An article by Rodolphe Vergeaud, head of CIB EMEA Trade and Working Capital Solutions - Global Banking at BNP Paribas, published on LinkedIn on 22nd January made the case that, for trade buyers, sustainable supply chain finance is a powerful tool to drive the ESG agenda throughout their supply network.

"Not only can it help you achieve your sustainable sourcing goals, which reflects well on your business, but it also increases security of supply," says Vergeaud. "Suppliers with access to better finance, that are managing their sustainability risks effectively, are more likely to be around for the long-term."

Companies with efficient supply chains have a competitive advantage and finance solutions are one of the most effective routes to achieve that.

"I’d go one step further and say I am convinced that embedding sustainable supply chain finance solutions represents the key innovation that will define the future of global trade finance, allowing buyers to draw suppliers down a sustainability path, incentivising ethical and responsible practice," argues Vergeaud.

In practice, the buyer can embed sustainability criteria in the terms they provide to suppliers, so those suppliers have a tangible incentive to go green. In doing so, suppliers can get better access to working capital at lower rates.

"It is becoming easier to do this," Vergeaud notes. "Supplier sustainability performance data is still not perfect, but it is becoming more widely available. Initiatives such as the European Union’s Sustainable Finance Disclosure Regulation (SFDR) – due to come into effect in March 2021 - are improving information flows."

The role of carbon pricing

Elsewhere, in a report released by Deutsche Bank this week, 'Carbon Pricing and the green transition', James Brand, Utilities EU Analyst at Deutsche Bank Research takes a look at what the 2020s have in store in terms of industrial decarbonisation, emissions trading and renewable energy. In the report, Brand notes that we are approaching a crunch point for carbon pricing. 
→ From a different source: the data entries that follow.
-- ==== Sys2Proof/Machine/Watermark.lean ====
section
/-! DEFINITION. Watermark commits (R591-R596): the snapshot, the rules it is validated against, the stamp, and the waves in which
it applies, with the quiesce point of a sheet (R54, R275, R319, R527). -/

namespace Sys2Proof.Machine

open Sys2Proof

/-- A staged or boot field. -/
def Fld.staged (f : Fld) : Bool := f.cls == .s || f.cls == .b

/-- The fields of the register at a key. -/
def keyFields (k : Nat) : List Fld := match regAtKey k with | some (b, o) => regFields b o | none => []

/-- The staged bits of the register at a key. -/
def keyStaged (k : Nat) : Word := regMask (keyFields k) fun f => f.cls == .s

/-- A register of a watermark image. -/
def imgReg (img : Tab Word) (b : Blk) (o : Nat) : Word := Tab.get regDefault img (regKey b o)
/-- A field of a register of a watermark image. -/
def imgFld (img : Tab Word) (b : Blk) (o lo hi : Nat) : Nat := field (imgReg img b o) lo hi
/-- A bit of a register of a watermark image. -/
def imgBit (img : Tab Word) (b : Blk) (o i : Nat) : Bool := dbit (imgReg img b o) i

/-- The snapshot of every shadow and every boot field (R591). -/
def State.takeSnapshot (s : State) : Tab Word :=
  ((s.regs ++ s.shadow).map (·.1)).foldl (fun t k =>
    let fs := keyFields k
    let boot := mergeBits fs (fun f => f.cls == .b) (regDefault k) (Tab.get regDefault s.regs k)
    Tab.set regDefault t k (mergeBits fs (fun f => f.cls == .s) boot (Tab.get regDefault s.shadow k))) []

/-- A core of a sheet leaves it under an assignment: it goes to another sheet, or is no longer assigned to this one. A spare that
joined by couching stays (R50, R51; log entry 4). -/
def State.leaves (s : State) (a : Assign) (c sh : Nat) : Bool :=
  (a.cores.any fun x => x.1.val == c && x.2.val != sh) || (assigns s.assign c sh && !assigns a c sh)

/-- A core counts as usable for a sheet under an assignment (R49). -/
def State.usable (s : State) (a : Assign) (sh c : Nat) : Bool :=
  let k := s.core c
  match k.cstate with
  | .active | .stopped => assigns a c sh || (k.sheet == some sh && !s.leaves a c sh)
  | .couching => assigns a c sh || match s.couchedFor c with
    | some x => (s.core x).sheet == some sh && !s.leaves a x sh
    | none => false
  | _ => false

/-- Another sheet that an assignment gives a core of a sheet to as well, the lowest (R50). -/
def coreClash (a : Assign) (sh : Nat) : Option Nat :=
  (List.range 64).find? fun n => n != sh && a.cores.any fun x => x.2.val == sh && assigns a x.1.val n

/-- A master of a type and identity is frozen. -/
def State.frozenIs (s : State) (type : Nat) (p : Nat → Bool) : Bool := s.frozen.any fun f => f.type == type && p f.ident

/-- The change of a register from one value to another moves a frozen master to another sheet or removes it from its sheet (R68). -/
def State.movesFrozen (s : State) (b : Blk) (o : Nat) (old new : Word) : Bool :=
  let off := dbit old 0 && !dbit new 0
  match b with
  | .deckle =>
    if 0o100 ≤ o ∧ o < 0o200 then off && s.frozen.any fun f => f.sheet == o - 0o100
    else if 0o300000 ≤ o ∧ o < 0o500000 then
      field old 0 6 != field new 0 6 && s.frozenIs 2 fun i => i == o - 0o300000
    else false
  | .cal t => decide (0o100 ≤ o ∧ o < 0o200) && off &&
      s.frozenIs 3 fun i => i / 2 ^ 17 % 2 == 0 && i / 2 ^ 14 % 8 == t.val && i % 64 == o - 0o100
  | .var t => decide (0o100 ≤ o ∧ o < 0o200) && off &&
      s.frozenIs 3 fun i => i / 2 ^ 17 % 2 == 1 && i / 2 ^ 14 % 8 == t.val && i % 64 == o - 0o100
  | .rootp t i => o == 0 && field old 2 7 != field new 2 7 &&
      s.frozenIs 4 fun x => x / 2 ^ 14 % 8 == t.val && x / 2 ^ 13 % 2 == i.val
  | .endpt => decide (0o1000 ≤ o ∧ o < 0o1200 ∧ o % 2 = 0) && (off || (dbit old 0 && field old 1 6 != field new 1 6)) &&
      s.frozenIs 5 fun i => i == (o - 0o1000) / 2
  | _ => false

/-- The sheets of a group by the values of its registers (R468). -/
def groupSheets (cfg sh0 sh1 : Word) (n : Nat) : Bool :=
  match field cfg 2 3 with
  | 0 => field cfg 4 9 == n
  | 3 => false
  | _ => if n < 36 then dbit sh0 n else dbit sh1 (n - 36)

/-- The sheets of a group in an image. -/
def imgHas (img : Tab Word) (b : Blk) (n : Nat) : Bool := groupSheets (imgReg img b 0) (imgReg img b 1) (imgReg img b 2) n

/-- START divides a group of some lanes as R463 allows. -/
def startOk (lanes start : Nat) : Bool :=
  let at_ (i : Nat) : Bool := start.testBit (7 - i)
  at_ 0 && (List.range lanes).all fun i => !at_ i ||
    (let w := 1 + (((List.range (lanes - i)).drop 1).takeWhile fun j => !at_ (i + j)).length
     (w == 1 || w == 2 || w == 4 || w == 8) && i % w == 0)

/-- A valid subchannel of a sheet has a path word that names a link of a group (R468). -/
def State.pathIn (s : State) (t g sh : Nat) : Bool :=
  let base := 18 * t + 8 * g
  (s.subsOf sh).any fun n => (List.range 8).any fun i =>
    let l := s.cbF n (8 + i) 0 7
    decide (base ≤ l ∧ l < base + (if g = 2 then 2 else 8))

/-- Slots of a wheel register that are assigned to a sheet for which a test fails, with that sheet (R468, R502, R544). -/
def slotBad (w : Word) (ok : Nat → Bool) : Option Nat :=
  ((List.range 4).find? fun i => dbit w (9 * i) && !ok (field w (9 * i + 3) (9 * i + 8))).map fun i => field w (9 * i + 3) (9 * i + 8)

/-- Reaction fields that R616 does not allow. -/
def freactBad (b : Blk) (o : Nat) (w : Word) : Bool :=
  let first := if o = 0o777702 then 0 else 9
  let n := Nat.min 9 ((faultSources b).length - first)
  let whole := match b with
    | .deckle | .wmark | .pwr | .clk | .rst | .lfi | .therm | .ident => true
    | _ => false
  (List.range n).any fun i =>
    let code := field w (4 * i + 1) (4 * i + 3)
    code == 6 || code == 7 || (code == 3 && whole) || (b == .mtrip && first + i == 2 && field w (4 * i) (4 * i + 3) != 9)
"A flurry of key policy reviews are due in the first half of the year and we expect decisions on the framework for industrial decarbonisation," Brand says. "Indeed, while decarbonisation of the power sector continues apace, the EU and UK’s tough emission reduction targets will require broader cuts. For utilities, this means carbon pricing could be key." 
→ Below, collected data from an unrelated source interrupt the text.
/-- A loop row: ri ← ri + step modulo 2^36, and the target is taken while the test holds of the new value; no flag changes (R175). -/
def LoopRow (mk : Insn → Instr) (code : Nat) (step : Int) (go : Nat → Bool) : Prop :=
  ∀ n s d s1, Begins (prim code [fw .r .i .wW, opT] [] []) n s d s1 →
    let c := n.core.val
    let v := wrapTo 36 ((directVal c s1 d 0 : Int) + step)
    let s2 := s1.setCore c (writeReg (s1.core c) .i .wW (regNoAt d 0) v)
    exec (mk n) s = .next (s.after c (if go v then s2.withIa c (directVal c s1 d 1) else s2))

/-- A D-space address of core `c` translates for an access of a KIND (1 read, 2 write), leaving `s'` (R117). -/
def Maps (s : State) (c kind va : Nat) (x : Xl) (s' : State) : Prop := s.xlate c true kind kind va = .ok (x, s')

/-- A translated address moved on by a number of words. -/
def Xl.plus (x : Xl) (k : Nat) : Xl := { x with sa := x.sa + k, mp := x.mp + k }

/-- P7 of core `c` admits a push that reaches `extra` doublewords below its slot: ADDR even, no wrap, and nothing below the stack
limit (R178). -/
def PushFits (s : State) (c extra : Nat) : Prop :=
  ptrAddr (s.ptr c 7) % 2 = 0 ∧ 2 + 2 * extra ≤ ptrAddr (s.ptr c 7) ∧
    ptrAddr (s.core c).cur.slim ≤ ptrAddr (s.ptr c 7) - 2 - 2 * extra

/-- A doubleword is pushed: its slot translates and takes it, and ADDR of P7 goes down to `extra` doublewords below the slot (R176,
R179). -/
def Pushes (s : State) (c v extra : Nat) (s' : State) : Prop :=
  PushFits s c extra ∧ ∃ x s1 s2, Maps s c 2 (ptrAddr (s.ptr c 7) - 2) x s1 ∧ Stores s1 c x 0 .wD v false s2 ∧
    s' = s2.withP c 7 (ptrSetAddr (s2.ptr c 7) (ptrAddr (s.ptr c 7) - 2 - 2 * extra))

/-- A doubleword at an even D-space address is popped: translated and loaded (R176). -/
def Pops (s : State) (c a v : Nat) (s' : State) : Prop :=
  a % 2 = 0 ∧ ∃ x s2, Maps s c 1 a x s2 ∧ (load c x 0 .wD false).run s2 = .ok (v, s')

/-- The state with the buffered translations of some cores that satisfy a test removed, and their walk caches emptied (R111). -/
def State.invalidated (s : State) (cs : List Nat) (p : Tlb → Bool) : State :=
  cs.foldl (fun s t => s.setCore t { s.core t with tlb := (s.core t).tlb.filter fun e => !p e, walk := [] }) s

/-- Address of the operand at place `i` of the formed operands. -/
def addrAt (fs : List Formed) (i : Nat) : Nat := (fs.map Formed.addr).getD i 0

/-- Value of the operand at place `i` of the formed operands. -/
def valAt (fs : List Formed) (i : Nat) : Nat := (fs.map Formed.val).getD i 0

/-- The head of a save-area list of core `c` at an address, translated for reading and writing (R199-R201). -/
def Heads (s : State) (c list : Nat) (x : Xl) (s' : State) : Prop :=
  ptrAddr ((s.core c).ctlReg list) ≠ 0 ∧ ptrAddr ((s.core c).ctlReg list) % 32 = 0 ∧
    ∃ y s1, Maps s c 1 (ptrAddr ((s.core c).ctlReg list)) y s1 ∧ Maps s1 c 2 (ptrAddr ((s.core c).ctlReg list)) x s'

/-- Doublewords are stored one after the other at offsets of a translated area (R252). -/
inductive Stored (c : Nat) (x : Xl) : State → List (Nat × DWord) → State → Prop where
  | nil (s : State) : Stored c x s [] s
  | cons {s s1 s' : State} {o : Nat} {v : DWord} {r : List (Nat × DWord)} :
      Stores s c (x.plus o) 0 .wD v.toNat false s1 → Stored c x s1 r s' → Stored c x s ((o, v) :: r) s'

/-- The state with P`i` of core `c` advanced one unit of a width (R149, R181). -/
def State.stepP (s : State) (c i : Nat) (w : Wid) : State := s.withP c i (ptrStep (s.ptr c i) w 1)

/-- The state with one unit counted off G12 of core `c` (R182). -/
def State.counted (s : State) (c : Nat) : State :=
  s.setCurBank c { s.curBank c with g := vset (s.curBank c).g 12 (w36 (s.g12 c - 1)) }

/-- The unit of a string instruction at P`i`, which is aligned and translates for an access of a KIND: its nonet index, its translation,
and the state that leaves (R77, R149, R181). -/
def UnitAt (s : State) (c i kind : Nat) (w : Wid) (nidx : Nat) (x : Xl) (s' : State) : Prop :=
  nidx = (longAddr (s.ptr c i) w 0).2 ∧ misaligned w (longAddr (s.ptr c i) w 0).1 nidx = false ∧
    Maps s c kind (longAddr (s.ptr c i) w 0).1 x s'

/-- The flags of the subtraction `a - b` at a width (R168). -/
def subFlags (w a b : Nat) : Flg :=
  let r := wrapTo w ((a : Int) - b)
  nzcv w r (decide (a < b)) (msb w a != msb w b && msb w r != msb w a)

/-- One unit of SMOV: the unit at P4 is stored at P5, and both advance (R181). The unit's value is given back. -/
def MovUnit (c : Nat) (w : Wid) (s : State) (v : Nat) (s' : State) : Prop :=
  ∃ i xa s1 j xb s2 s3 s4, UnitAt s c 4 1 w i xa s1 ∧ UnitAt s1 c 5 2 w j xb s2 ∧ (load c xa i w false).run s2 = .ok (v, s3) ∧
    Stores s3 c xb j w v false s4 ∧ s' = (s4.stepP c 4 w).stepP c 5 w

/-- One unit of SCMP: the flags are those of the unit at P4 minus the unit at P5, and both advance. -/
def CmpUnit (c : Nat) (w : Wid) (s : State) (v : Nat) (s' : State) : Prop :=
  ∃ i xa s1 j xb s2 s3 u s4, UnitAt s c 4 1 w i xa s1 ∧ UnitAt s1 c 5 1 w j xb s2 ∧ (load c xa i w false).run s2 = .ok (v, s3) ∧
    (load c xb j w false).run s3 = .ok (u, s4) ∧ s' = ((s4.withFlags c (subFlags w.bits v u)).stepP c 4 w).stepP c 5 w

/-- One unit of SSCAN for `v`: the flags are those of the unit at P5 minus `v`, and P5 advances. -/
def ScanUnit (c : Nat) (w : Wid) (v : Nat) (s : State) (u : Nat) (s' : State) : Prop :=
  ∃ j xb s1 s2, UnitAt s c 5 1 w j xb s1 ∧ (load c xb j w false).run s1 = .ok (u, s2) ∧
    s' = (s2.withFlags c (subFlags w.bits u v)).stepP c 5 w

/-- One unit of SSTO of `v`: it is stored at P5, which advances. -/
def StoUnit (c : Nat) (w : Wid) (v : Nat) (s : State) (u : Nat) (s' : State) : Prop :=
  ∃ j xb s1 s2, UnitAt s c 5 2 w j xb s1 ∧ Stores s1 c xb j w v false s2 ∧ u = v ∧ s' = s2.stepP c 5 w

/-- One unit of SLOD: the unit at P4 is loaded, P4 advances, and the destination takes it. -/
def LodUnit (c : Nat) (w : Wid) (r : Rdy) (s : State) (v : Nat) (s' : State) : Prop :=
  ∃ i xa s1 s2, UnitAt s c 4 1 w i xa s1 ∧ (load c xa i w false).run s1 = .ok (v, s2) ∧ Deposits (s2.stepP c 4 w) c false r v s'

/-- `n` units are to be done under repeat prefix `p`, the first of them at once. Units are done one after the other, each counted off G12,
until the prefix's early end, the count's end, or a boundary at which `m` units are left; at the boundaries before that no interruption
is accepted (R131, R182, R183). -/
inductive Units (c p : Nat) (unit : State → Nat → State → Prop) : Nat → State → Nat → State → Prop where
  | last {n v : Nat} {s s1 : State} : unit s v s1 → repEnds p ((s1.counted c).flags c).z v = true → Units c p unit (n + 1) s 0 (s1.counted c)
  | one {n v : Nat} {s s1 : State} : unit s v s1 → repEnds p ((s1.counted c).flags c).z v = false → Units c p unit (n + 1) s n (s1.counted c)
  | more {n m v : Nat} {s s1 s' : State} : unit s v s1 → repEnds p ((s1.counted c).flags c).z v = false → n ≠ 0 →
      ((s1.counted c).core c).nextIrq = none → Units c p unit n (s1.counted c) m s' → Units c p unit (n + 1) s m s'

/-- A repeated string instruction of core `c`, begun in `s`, that has read what it reads once in `s1`: what it leaves is `t` where it
does its units and the pointer update of its operand, is interrupted at a unit boundary, or has none to do (R137, R182, R183, R185). -/
inductive Repeats (c : Nat) (d : Dec) (p : Nat) (unit : State → Nat → State → Prop) (count : Nat) (s1 : State) : State → Prop where
  | ends {s2 t : State} : Units c p unit count s1 0 s2 → (d.ops.forM (lateUpdate c false)).run s2 = .ok ((), t) →
      Repeats c d p unit count s1 t
  | breaks {m : Nat} {i : Irq} {s2 t : State} : Units c p unit count s1 m s2 → m ≠ 0 → (s2.core c).nextIrq = some i →
      (s2.withIa c (pswIa (s2.core c).psw + 2 ^ 38 - d.len)).asyncEnter c i = some t → Repeats c d p unit count s1 t

/-- The operands of core `c`'s instruction, formed without their pointer updates (R137, R185). -/
def State.formed (s : State) (c : Nat) (d : Dec) : List Formed :=
  (formOps (s.sfBase c) (pswIa (s.core c).psw) (s.core c) d.ops).1

/-- The first operand of a repeated string instruction is read, once for all units (R137, R185). -/
def ReadsOnce (c : Nat) (d : Dec) (s : State) (v : Nat) (s' : State) : Prop :=
  ∃ rs s1, (readyOps c false (s.formed c d)).run s = .ok (rs, s1) ∧ (readOp c false (opAt rs 0)).run s1 = .ok (v, s')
In terms of EU and UK policy on greener power, the report notes that with more ambitious 2030 targets, national objectives may have changed from insulating industry to also driving industrial decarbonisation.
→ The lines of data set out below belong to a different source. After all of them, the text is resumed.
/-- R390-R393, R395: the codeword decodes to itself; a codeword with one bit of its 80 inverted, or any two of bits 0-78, decodes to the
codeword that was stored; and a poison codeword of any data and fold reads as poison. -/
def Obligations.CodewordCorrectsTwoErrors : Prop :=
  ∀ (data : Nat) (fold : Bool), data < 2 ^ 64 →
    cwDecode (cwEncode data fold false) = .good (cwEncode data fold false) false ∧
    (∀ i < 80, cwDecode (cwFlip (cwEncode data fold false) i) = .good (cwEncode data fold false) true) ∧
    (∀ i < 79, ∀ j < 79, i ≠ j →
      cwDecode (cwFlip (cwFlip (cwEncode data fold false) i) j) = .good (cwEncode data fold false) true) ∧
    cwDecode (cwEncode data fold true) = .poison


/-- R390, R392-R395: the nine codewords of a line decode, at the address they were stored for, to that line, and those of a poisoned line
read as poisoned; two line addresses that differ in one or two bits have different folds, so that a line read in place of another is
noticed. -/
def Obligations.LineCodewords : Prop :=
  (∀ (l : Nat) (x : Line), x.poison = false → lineDecode l ((List.range 9).map (storedCw l x)) = .ok x 0) ∧
  (∀ (l : Nat) (x : Line), x.poison = true → lineDecode l ((List.range 9).map (storedCw l x)) = .poison false) ∧
  (∀ (l i j : Nat), i < 34 → j < 34 → foldOf (l ^^^ 2 ^ i) ≠ foldOf l ∧ (i ≠ j → foldOf (l ^^^ 2 ^ i ^^^ 2 ^ j) ≠ foldOf l)) ∧
  (∀ (l l' : Nat) (x : Line), x.poison = false → foldOf l ≠ foldOf l' →
    ∃ n, lineDecode l' ((List.range 9).map (storedCw l x)) = .misdir n)

/-- R389, R393, R394, R396-R398, R401, R402, R418: a read of a line whose controller accepts requests. A good line is delivered, and one with
corrected codewords is rewritten in place, counted and reported; a poisoned or uncorrectable line is delivered poisoned, the latter being
written so and reported, and the row of an uncorrectable codeword is spared, in a poisoned line too; a misdirected read is made again. A
write stores the line; the patrol reads the line at POS and moves on. That a second reading which is poisoned or uncorrectable counts as a
misdirection that persists is the model's choice (log entry 77). -/
def Obligations.MemoryReads : Prop :=
  ∀ (m : McId) (ls : StackLine) (a b : RawRead) (s : State), s.alive = true → s.memUp (m.val * 2 ^ 30 + ls.val) = true →
    let l := m.val * 2 ^ 30 + ls.val
    let poisonSeen := ((s.count (.memc m) 6 0 35).setFld (.memc m) 7 0 2 4).setFld (.memc m) 7 6 35 ls.val
    (∀ x, lineDecode l (s.rawLine m.val a) = .ok x 0 →
      exec (.memcRead m ls a b) s = .next (s.emit (.lineOut m.val x)).follow) ∧
    (∀ x n, lineDecode l (s.rawLine m.val a) = .ok x n → 0 < n →
      let s1 := (((s.setDram l x).count (.memc m) 3 0 35).setFld (.memc m) 7 0 2 1).setFld (.memc m) 7 6 35 ls.val
      exec (.memcRead m ls a b) s = .next
        (((s1.fault (.memc m) 0 (BitVec.ofNat 36 ls.val)).countCorrected m.val ls.val n).emit (.lineOut m.val x)).follow) ∧
    (lineDecode l (s.rawLine m.val a) = .poison false →
      exec (.memcRead m ls a b) s = .next (poisonSeen.emit (.lineOut m.val poisonLine)).follow) ∧
    (lineDecode l (s.rawLine m.val a) = .poison true →
      exec (.memcRead m ls a b) s = .next ((poisonSeen.badCodeword m.val ls.val).emit (.lineOut m.val poisonLine)).follow) ∧
    (lineDecode l (s.rawLine m.val a) = .bad →
      let s1 := (((s.memWrite l poisonLine).count (.memc m) 4 0 35).setFld (.memc m) 7 0 2 2).setFld (.memc m) 7 6 35 ls.val
      exec (.memcRead m ls a b) s = .next
        (((s1.fault (.memc m) 1 (BitVec.ofNat 36 ls.val)).badCodeword m.val ls.val).emit (.lineOut m.val poisonLine)).follow) ∧
    (∀ n x, lineDecode l (s.rawLine m.val a) = .misdir n → lineDecode l (s.rawLine m.val b) = .ok x 0 →
      exec (.memcRead m ls a b) s = .next
        ((((s.count (.memc m) 5 0 35).setFld (.memc m) 7 0 2 3).setFld (.memc m) 7 6 35 ls.val).emit (.lineOut m.val x)).follow) ∧
    (∀ x, (∀ y ∈ (s.mc m.val).patrol, y.1 ≠ ls.val) → exec (.memcWrite m ls x) s = .next (s.setDram l x).follow) ∧
    (∀ x, s.acts (stackDuty m) = true → s.rbit (.memc m) 1 0 = true → s.fld (.memc m) 1 6 35 = ls.val → ls.val + 1 < 2 ^ 30 →
      let s1 := s.setFld (.memc m) 1 6 35 (ls.val + 1)
      lineDecode l (s1.rawLine m.val a) = .ok x 0 → exec (.patrolScrub m a b) s = .next s1.follow)

/-- R400-R407, R630: the other commands of a memory controller, where the tile's triptych does its duty. DataNC for a patrolled line repairs
it unless a newer write reached it or it is poisoned; regions named for it are poisoned whole; a row's 32 lines are copied to a spare row;
a migration starts, and aborts on a failing spare die; refresh changes nothing; and the temperature sets the refresh rate and the
throttle, which is left by a step that above 90 °C is neither asked for nor granted. Which triptych has the duty is the model's reading
(log entry 91). -/
def Obligations.MemoryUpkeep : Prop :=
  ∀ (m : McId) (s : State), s.alive = true → s.acts (stackDuty m) = true →
    (∀ ls x newer, (s.mc m.val).patrol.find? (·.1 == ls.val) = some (ls.val, newer) →
      let s1 := s.setMc m.val { s.mc m.val with patrol := (s.mc m.val).patrol.filter (·.1 ≠ ls.val) }
      exec (.patrolRepair m ls x) s = .next
        (if x.poison then s1.memCheck (m.val * 2 ^ 30 + ls.val) 0o010
        else if newer then s1 else s1.setDram (m.val * 2 ^ 30 + ls.val) x).follow) ∧
    (∀ r, .memc m ∉ s.inReset → (∀ i < 4096, s.rbit .rst (0o10000 + 2 * i) 0 = false) → (s.mc m.val).defer = [r] → r ∉ s.poisoned →
      let s1 := s.setMc m.val { s.mc m.val with defer := [] }
      let s2 := s1.setMc m.val { s1.mc m.val with
        patrol := (s1.mc m.val).patrol.map fun y => if y.1 / 2 ^ 24 = r % 64 then (y.1, true) else y }
      exec (.deferredPoison m) s = .next ((({ s2 with
        dram := s2.dram.filter fun e => e.1 / 2 ^ 24 != r, poisoned := s2.poisoned ++ [r] } : State).memCheck (r * 2 ^ 24) 0o015).homesGo).follow) ∧
    (∀ pc bank row errs,
      let key := pc.val * 2 ^ 20 + bank.val * 2 ^ 15 + row.val
      key ∈ (s.mc m.val).copying →
      let s1 := (List.range 32).foldl (fun (s : State) col =>
        let ls := row.val * 32768 + col * 1024 + bank.val * 32 + pc.val
        let r : RawRead := { from_ := Fin.ofNat _ ls, errs := vget errs col (Vector.replicate 9 0) }
        s.copyLine m.val ls 0o012 r r) s
      let k := s1.mc m.val
      let s2 := s1.setMc m.val { k with
        copying := k.copying.filter (· ≠ key)
        rows := Tab.set (fun _ => 0) k.rows key 0
        spared := Tab.set (fun _ => 0) k.spared (key / 2 ^ 15) (Tab.get (fun _ => 0) k.spared (key / 2 ^ 15) + 1) }
      exec (.rowSpareDone m pc bank row errs) s = .next
        (s2.setFld (.stack m) 0 18 31 (s2.fld (.stack m) 0 18 31 + 1)).homesGo.follow) ∧
    (∀ die, s.fld (.stack m) 0 0 1 = 0 →
      let s1 := (s.setFld (.stack m) 0 0 1 1).setFld (.stack m) 0 2 5 die.val
      let s2 := ((s1.setFld (.stack m) 1 6 9 die.val).setFld (.stack m) 1 1 3 0b100).setFld (.stack m) 1 10 35 0
      exec (.migrationStart m die) s = .next (s2.setMc m.val { s2.mc m.val with ptrs := #v[0, 0] }).follow) ∧
    (let aborted := ((s.setFld (.stack m) 1 1 3 0b001).setFld (.stack m) 0 0 1 3).fault (.stack m) 1
        (BitVec.ofNat 36 (s.fld (.stack m) 0 2 5));
      (∀ half a b, s.rbit (.stack m) 1 1 = true → exec (.migrationCopy m half a b true) s = .next aborted.follow) ∧
      (∀ pc, s.rbit (.stack m) 1 1 = true → pc.val / 2 = s.fld (.stack m) 0 2 5 →
        exec (.recalibration m pc true) s = .next aborted.follow) ∧
      ∀ pc fails, (fails = false ∨ s.rbit (.stack m) 1 1 = false ∨ pc.val / 2 ≠ s.fld (.stack m) 0 2 5) →
        exec (.recalibration m pc fails) s = .next s.follow) ∧
    (∀ pc bank row, exec (.refresh m pc bank row) s = .next s) ∧
    (∀ temp,
      let s1 := s.setFld (.stack m) 0 6 14 temp.val
      (temp.val ≤ 83 →
        let s2 := s1.setFld (.memc m) 0 3 3 0
        let s3 : State := { s2 with steps := s2.steps ++ [(.unthrottle m.val, false)] }
        s2.rbit (.memc m) 0 2 = true → (.unthrottle m.val, false) ∉ s2.steps → (∀ g ∈ s2.granted, g.1 ≠ .unthrottle m.val) →
        exec (.stackTempSample m temp) s = .next (s3.setMc m.val { s3.mc m.val with hot := false }).follow) ∧
      (85 < temp.val → temp.val ≤ 88 →
        let s2 := s1.setFld (.memc m) 0 3 3 1
        s2.rbit (.memc m) 0 2 = false →
        exec (.stackTempSample m temp) s = .next (s2.setMc m.val { s2.mc m.val with hot := false }).follow) ∧
      (90 < temp.val → temp.val ≤ 93 →
        let s2 := s1.setFld (.memc m) 0 3 3 1
        let s3 : State := { s2 with
          steps := s2.steps.filter (· ≠ (.unthrottle m.val, false)), granted := s2.granted.filter (·.1 ≠ .unthrottle m.val) }
        s3.rbit (.memc m) 0 2 = false →
        let s4 := (s3.setFld (.memc m) 0 2 2 1).fault (.memc m) 4 (BitVec.ofNat 36 temp.val)
        exec (.stackTempSample m temp) s = .next (s4.setMc m.val { s4.mc m.val with hot := false }).follow))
"Designing an incentive regime which funds this while maintaining the international competitiveness of European industry is likely to prove a key political focus of 2021," Brand says. "Strengthened emission trading programmes with higher carbon prices should aid this process. As such, the review of the EU Emissions Trading Scheme (ETS) and the launch of a UK ETS could be the most important single cross-sector events of the year."

Sustainability is a complex and multifaceted area for corporates to grasp, but progress on this issue has never been more important.